Béchir Gemayel a joué un rôle clef dans l’organisation de ces forces militaires chrétiennes, chef de guerre et homme politique, il voulait maintenir le droit pour les communautés chrétiennes de faire sonner librement les cloches des églises à l’intérieur du périmètre des 10’452Km2 du territoire national libanais. Les auteurs présentent les différentes étapes de l’ascension de ce chef militaire charismatique (« C’était un chef qui suscitait chez ses hommes le désir de se surpasser » témoigne Fouad Abou Nader), de ses succès jusqu’à sa nomination à la présidence de la République libanaise le 23 août 1982 et son assassinat, trois semaines plus tard, le 14 septembre. Béchir Gemayel avait réussit à rallier une partie importante des populations musulmanes ; sa présidence présentait une réelle chance de sauvegarder l’État libanais et d’y inscrire une nouvelle page qui aurait permis de le restaurer et d’assurer une cohabitation apaisée des différentes communautés, après 15 ans d’une guerre cruelle. Cette élection dérangeait trop d’intérêts dont ceux d’une Syrie qui n’a toujours pas accepté le détachement de cette portion de ce que ses élites considèrent comme appartenant à son territoire historique.

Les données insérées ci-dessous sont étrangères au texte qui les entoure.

-- ==== Sys2Proof/Machine/Translate.lean ====
section
/-! DEFINITION. Physical memory, address translation, and team-virtual addresses (spec/03 R43-R50, R395, spec/05
R119-R125, spec/23 R386-R387). -/

namespace Sys2Proof.Machine

/-! ## The physical map -/

/-- The space a physical address lies in (R395). -/
inductive Home where
  | t1 (st : StackId)
  | t2 (pkg : Fin 16)
  | dsm (die : DieId)
  | host (p : Fin 2)
  | hole
  deriving DecidableEq, Repr

/-- The home of a physical address (R395). -/
def homeOf (pa : Nat) : Home :=
  if pa < 0x8000000000 then .t1 ⟨pa / 2 ^ 36 % 8, by omega⟩
  else if pa < 0x20000000000 then .hole
  else if pa < 0x40000000000 then .t2 ⟨pa / 2 ^ 37 % 16, by omega⟩
  else if pa < 0x40020000000 then .dsm ⟨pa / 2 ^ 27 % 4, by omega⟩
  else if pa < 0x800000000000 then .hole
  else .host ⟨pa / 2 ^ 46 % 2, by omega⟩

/-- SPACE of a home (R120). -/
def Home.space : Home → Option (BitVec 2)
  | .t1 _ => some 0 | .t2 _ => some 1 | .dsm _ => some 2 | .host _ => some 3 | .hole => none

/-- The die that a home attaches to; a host port is reached from every die (R50, R395). -/
def Home.die : Home → Option DieId
  | .t1 st => some ⟨st.val / 2, by omega⟩
  | .t2 p => some ⟨p.val / 4, by omega⟩
  | .dsm d => some d
  | _ => none

/-- Whether the bytes from `pa` on, `n` of them, lie in the populated part of one window (R395). -/
def populated (pa n : Nat) : Bool :=
  match homeOf pa with
  | .t1 _ => pa % 2 ^ 36 + n ≤ 732421 * 65536
  | .t2 _ => pa % 2 ^ 37 + n ≤ 1907348 * 65536
  | .dsm _ => pa % 2 ^ 27 + n ≤ 96 * 1048576
  | .host _ => pa + n ≤ 2 ^ 48
  | .hole => false

/-- The channel of a T1 line in its stack (R395). -/
def channelOf (pa : Nat) : BitVec 5 := .ofNat 5 (8 * (pa / 2 ^ 16 % 4) + pa / 2 ^ 10 % 8)

/-- Whether a stack is awake (R334). -/
def State.awake (s : State) (pa : Nat) : Bool :=
  match homeOf pa with
  | .t1 st => (s.hbm[st]).asleepSince.isNone
  | _ => true

/-- Whether requests to an address queue at its stack: it sleeps, or has woken and not yet performed what queued (R334). -/
def State.stackQueue (s : State) (pa : Nat) : Option StackId :=
  match homeOf pa with
  | .t1 st =>
    if (s.hbm[st]).asleepSince.isSome || s.transit.any (fun t => t.queue == .stack st) then some st else none
  | _ => none

/-- The line of a physical address. -/
def lineOf (pa : Nat) : Nat := pa / 64

/-- Whether lines at the address are encrypted: T1 and T2 (R387). -/
def sealedSpace (pa : Nat) : Bool := pa < 0x40000000000

/-- What a line written now under a buffer is sealed with (R386, R387). -/
def State.sealFor (s : State) (buf : BitVec 12) : Seal :=
  let b := s.buffer buf
  { owner := b.owner, keys := (s.tenant b.owner).keys, buf := buf, version := b.version }

/-- Whether the frame of an address is withdrawn. DEDUCED: the frames of a channel are those with a line in it, so that
the channel, failing completely, takes every frame of its agent with it (R390, R395, notes/assumptions/38). -/
def State.frameWithdrawn (s : State) (pa : Nat) : Bool :=
  match homeOf pa with
  | .t1 st => (s.hbm[st]).withdrawn.any fun ch => ch.toNat / 8 == (channelOf pa).toNat / 8
  | _ => false

/-- Whether a line is beyond correction: marked, or in a withdrawn frame (R390). -/
def State.lineBad (s : State) (pa : Nat) : Bool := s.poison.contains (lineOf pa) || s.frameWithdrawn pa

/-- Whether a line's MAC fails for an access under a seal. DESIGN CHOICE: a line that nothing has written since reset
passes, and one that the hardware wrote for itself gives a free value (notes/assumptions/11). -/
def State.macFails (s : State) (pa : Nat) (u : Seal) : Bool :=
  sealedSpace pa &&
  match s.seals.find? (fun x => x.1 == lineOf pa) with
  | some (_, some t) => t != u
  | some (_, none) => Config.rawFails s.tick (lineOf pa)
  | none => false

/-- The fault that a read of a line meets (R134, R387). -/
def State.lineFault (s : State) (pa : Nat) (u : Seal) : Option (BitVec 8) :=
  if s.lineBad pa then some causeDataError else if s.macFails pa u then some causeMacFail else none

/-- The fault that a read by the hardware for itself meets: a line beyond correction, or one that a tenant has written
(R134, R387, notes/assumptions/11). -/
def State.rawFault (s : State) (pa : Nat) : Option (BitVec 8) :=
  if s.lineBad pa then some causeDataError
  else if sealedSpace pa && s.seals.any (fun x => x.1 == lineOf pa && x.2.isSome) then some causeMacFail
  else none

/-- Whether a frame still waits for the lines of a page that migrates to it (R66, R310). -/
def State.filling (s : State) (pa : Nat) : Bool :=
  s.migrations.any fun m => m.phase != .queued && m.newPage == pa / 65536

/-- Whether the line of an address is held at its home: a shipped operation waits on it (R320), or it has not yet
migrated there (R66). -/
def State.lineHeld (s : State) (pa : Nat) : Bool :=
  s.filling pa || s.ships.any fun o => o.result.isNone && lineOf o.pa == lineOf pa

/-- Whether `n` bytes at their home are behind requests that it has accepted: in a stack's queue, or shipped operations on
one of their lines; or wait for a migration (R52, R66, R320, R334). -/
def State.homeBusy (s : State) (pa n : Nat) : Bool :=
  (s.stackQueue pa).isSome || s.filling pa ||
  s.ships.any fun o => o.result.isNone && decide (lineOf pa ≤ lineOf o.pa) && decide (lineOf o.pa ≤ lineOf (pa + n - 1))

/-- Whether an access to an address is served through a buddy controller (R390). -/
def State.byBuddy (s : State) (pa : Nat) : Bool :=
  match homeOf pa with
  | .t1 st => (s.hbm[st]).retired.contains (channelOf pa)
  | _ => false

/-- Counts accesses served through a buddy controller (R390). -/
def State.countBuddies (s : State) (l : List Nat) : State :=
  { s with affmiss := s.affmiss + .ofNat 64 (l.countP s.byBuddy) }

/-- Counts an access served through a buddy controller (R390). -/
def State.countBuddy (s : State) (pa : Nat) : State := s.countBuddies [pa]

/-- A number read from physical memory. -/
def State.readPhys (s : State) (pa n : Nat) : Nat := Memory.readNat s.mem pa n

/-- Memory with the line of an address changed, the line sealed anew. -/
def State.sealOver (s : State) (pa : Nat) (m : Mem) (u : Seal) : State :=
  { s with mem := m, seals := if sealedSpace pa then update s.seals (lineOf pa) (some u) else s.seals }

/-- Bytes stored at physical addresses, their line sealed anew. -/
def State.storeSealed (s : State) (pa : Nat) (bs : List Byte) (u : Seal) : State :=
  s.sealOver pa (Memory.writeBytes s.mem pa bs) u

/-- Part of the line of an address merged, which makes memory `m`: dropped where the line is in error or fails its MAC
(R135, R387). -/
def State.mergeLine (s : State) (pa : Nat) (m : Mem) (u : Seal) : State :=
  if (s.lineFault pa u).isSome then s.countBuddy pa else (s.sealOver pa m u).countBuddy pa

/-- A write that covers part of a line (R135, R387). -/
def State.writePart (s : State) (pa : Nat) (bs : List Byte) (u : Seal) : State :=
  s.mergeLine pa (Memory.writeBytes s.mem pa bs) u

/-- A write of a whole line: it replaces the line and clears its error (R135). -/
def State.writeLine (s : State) (pa : Nat) (bs : List Byte) (u : Seal) : State :=
  let s := s.countBuddy pa
  { s.storeSealed pa bs u with poison := s.poison.filter (· != lineOf pa) }

/-- The lines that `n` bytes from an address on lie in. -/
def linesOf (pa n : Nat) : List Nat :=
  if n = 0 then [] else (List.range (lineOf (pa + n - 1) + 1 - lineOf pa)).map (lineOf pa + ·)

/-- The buddy accesses of a read of `n` bytes by the hardware for itself are counted (R390). -/
def State.countRaw (s : State) (pa n : Nat) : State := s.countBuddies ((linesOf pa n).map (64 * ·))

Ce pari de restauration de la souveraineté de l’État était-il réaliste ? Le Liban des 10’452Km2 correspond-il à une réalité historique ? Peut-on faire cohabiter des communautés antagonistes à l’intérieur d’un même périmètre géographique et institutionnel ? Le Grand Liban imposé par la France et le général Gouraud sous la houlette des Maronites est-il viable contre les tenants de la Grande Syrie et les élites sunnites, particulièrement, à un moment de l’histoire qui voit un réveil de l’islam et un déclin de l’Europe et du christianisme ? La communauté maronite peut-elle survivre face à un océan musulman sans la protection de la France devenue insignifiante ? Le Liban chrétien a été également victime de ses divisions souvent sanglantes et de la décomposition du catholicisme, de son rayonnement spirituel, intellectuel et culturel. L’émigration massive et la déflation démographique ont achevé cet effacement de la présence et du pouvoir chrétien et plus particulièrement maronite. Est-ce à dire que les combats et le sacrifice de Béchir Gemayel auront été vains ? Les auteurs ne le pensent pas qui concluent : « Béchir Gemayel a permis un coup d’arrêt salvateur à la disparition programmée du pays. » et donc à l’éradication de la présence chrétienne.

Ce n’est pas une histoire lointaine qui ne nous concerne pas car elle recèle nombre d’enseignements et d’avertissements pour nos pays.

Autant de questions que soulève l’essai de Yann Baly et Emmanuel Pezet sur lequel nous devrons revenir prochainement, en attendant la conférence que Yann Baly et Yumna Gemayel, fille du Président assassiné, donneront le 27 janvier 2023, à Genève.